While the 2018 list comprised 35 metals and minerals, this year’s draft update has grown to 50, and includes the following:

“Aluminum, antimony, arsenic, barite, beryllium, bismuth, cerium, cesium, chromium, cobalt, dysprosium, erbium, europium, fluorspar, gadolinium, gallium, germanium, graphite, hafnium, holmium, indium, iridium, lanthanum, lithium, lutetium, magnesium, manganese, neodymium, nickel, niobium, palladium, platinum, praseodymium, rhodium, rubidium, ruthenium, samarium, scandium, tantalum, tellurium, terbium, thulium, tin, titanium, tungsten, vanadium, ytterbium, yttrium, zinc, and zirconium.”

Recognizing the REEs and PGMs

As USGS explains, “[m]uch of the increase in the number of mineral commodities, from 35 commodities and groups on the final 2018 list to 50 commodities on the 2021 draft list, is the result of splitting the rare earth elements and platinum group elements into individual entries rather than including them as mineral groups.”

ARPN sees this additional articulation as a welcome development.  Not all Rare Earths are created equal, and the 2018 List’s generic category of REEs, plus a separate listing for the non-lanthanide Scandium, masked the myriad technological and market-driven differences between the individual 17 Rare Earths.  By referencing 16 REEs – only lab-synthesized Prometheum remains off-list — the 2021 Critical Mineral List invites a more granular approach to a remarkably versatile group.  The same is true of the smaller set of Platinum Group Metals, where only Osmium fell short of list-worthiness.

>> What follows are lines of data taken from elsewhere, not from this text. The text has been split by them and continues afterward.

-- ==== Sys2Proof/Syntax.lean ====
section
/-! DEFINITION. The three instructions of the opcode table (R80, R83), each with its LOCK-prefixed form (R88). -/

namespace Sys2Proof

/-- One constructor per row of the opcode table. `lock` says that a LOCK prefix precedes the opcode (R88). -/
inductive Instr where
  /-- `INT 3`, byte CCH: breakpoint, vector 3 (R102). -/
  | int3 (lock : Bool)
  /-- `INT imm8`, bytes CDH ib: vector `ib` (R103); WellFormed says that `ib` is one unsigned byte (R82). -/
  | intImm8 (lock : Bool) (ib : Nat)
  /-- `INTO`, byte CEH: vector 4 when OF = 1 (R104). -/
  | into (lock : Bool)
deriving DecidableEq, Repr

/-- Whether a LOCK prefix precedes the opcode (R88). -/
def Instr.lock : Instr → Bool
  | .int3 l => l
  | .intImm8 l _ => l
  | .into l => l

/-- The operating modes of R45: real-address, virtual-8086, protected, compatibility and 64-bit mode. -/
inductive OpMode where
  | real
  | v86
  | prot
  | compat
  | mode64
deriving DecidableEq, Repr

end Sys2Proof
end

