-- ==== Sys2Proof/Machine/Fetch.lean ====
section
/-! DEFINITION. Fetching the bytes of an instruction (R22, R81, R90). -/

namespace Sys2Proof.Machine

/-- The linear address of byte `i` of the next instruction: `RIP + i` in 64-bit mode, `CS.base + EIP + i` elsewhere
(R22). -/
def fetchAddr (s : State) (i : Nat) : Word64 :=
  if inMode64 s then s.rip + BitVec.ofNat 64 i
  else s.cs.hidden.base.setWidth 64 + (eip s).setWidth 64 + BitVec.ofNat 64 i

/-- Whether byte `i` can be fetched, page faults apart (R81): its address is canonical in 64-bit mode, its offset is
within the code-segment limit elsewhere. -/
def fetchable (vaBits : Nat) (s : State) (i : Nat) : Bool :=
  if inMode64 s then canonical vaBits (fetchAddr s i)
  else decide ((eip s).toNat + i ≤ s.cs.hidden.limit.toNat)

/-- Byte `i` of the next instruction (R81). The test of the code-segment limit, or of a canonical address, comes before the
translation, so that a byte which fails it and whose translation would page-fault too is refused and raises no #PF. R81, D1
and R248 do not order the two: a DESIGN CHOICE (log 29). -/
def fetchByte (vaBits : Nat) (s : State) (i : Nat) : Res Byte :=
  if !fetchable vaBits s i then refuse .unfetchable
  else
    match translateAddr s (linear s (fetchAddr s i)) .fetch (cplPriv s) with
    | .phys a => .ok (readByte s.mem a.toNat)
    | .pageFault c => raise (.pf c)

/-- Fetch byte after byte until the decoder answers; the first byte that stops decides (R81, log 29). A byte that cannot be fetched, a prefix other than LOCK and an opcode
that is not of this spec are the refusals of R81, R89 and R83 (R243). A run of prefix bytes, LOCK among them or not, that
leaves no room within `fuel` bytes for the whole of the opcode and its immediate is refused as a prefix case: with the limit of
15, 15 or more prefix bytes before any opcode, or 14 before `CDH ib`, whose `ib` would be byte 16. So a LOCK in such a run
raises no #UD, where it does in a shorter one (DESIGN CHOICE, log 10: the spec gives no limit of length). -/
def fetchInstr (vaBits : Nat) (s : State) : Nat → List Byte → Res Instr
  | 0, _ => refuse .otherPrefix
  | fuel + 1, bs =>
    match fetchByte vaBits s bs.length with
    | .error e => .error e
    | .ok b =>
      match decode (inMode64 s) (bs ++ [b]) with
      | .instr i => .ok i
      | .more => fetchInstr vaBits s fuel (bs ++ [b])
      | .otherPrefix => refuse .otherPrefix
      | .notInScope => refuse .notInScope

/-- The most bytes one instruction may have, prefixes, opcode and immediate together (PRESUMED, the family's limit, log 10:
the spec gives none). -/
def fetchLimit : Nat := 15

/-- The next instruction. -/
def nextInstr (vaBits : Nat) (s : State) : Res Instr := fetchInstr vaBits s fetchLimit []

/-- Bytes placed where the fetch reads them, the first as byte `i`; a byte whose fetch would page-fault is left out. -/
def placeBytes (s : State) : Nat → List Byte → State
  | _, [] => s
  | i, b :: bs =>
    match translateAddr s (linear s (fetchAddr s i)) .fetch (cplPriv s) with
    | .phys a => placeBytes { s with mem := writeByte s.mem a.toNat b } (i + 1) bs
    | .pageFault _ => placeBytes s (i + 1) bs

end Sys2Proof.Machine
end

More on this in future posts, but for now – suffice to say that this broader articulation will encourage policymakers to understand that Rare Earth and PGM deposits can and will differ in the degree to which they afford access to the full range of these key materials.

Additions and Subtractions

USGS goes on to note that in addition to the REE and PGM build-out, “the 2021 draft list adds nickel and zinc and removes helium, potash, rhenium, and strontium.”   Uranium, too, disappears from the List, on a procedural technicality.

Leading up to the release of the final 2018 list, ARPN’s Daniel McGroarty had submitted public comments calling for the inclusion of Copper, Zinc, Nickel and Lead into the list, so we’re pleased to see that two of those four are included in the 2021 draft list.  That said, the rationale for adding Copper and, to a lesser degree, Lead remains strong.

The de-listing of rhenium and strontium deserve closer examination, for a variety of reasons – another subject for a future post.

For now, and by way of a final, first look, the new Critical Minerals List bumps the total number of elements to 50 – essentially half of the naturally-occurring elements on the Periodic Table.  As ARPN’s Dan McGroarty noted in his keynote at the Australian In the Zone conference in 2019 that’s proof of the role these materials play in our Tech Metal Era – and of the scope of the challenge we face in discovering and developing robust and reliable sources of such a multitude of critical resources.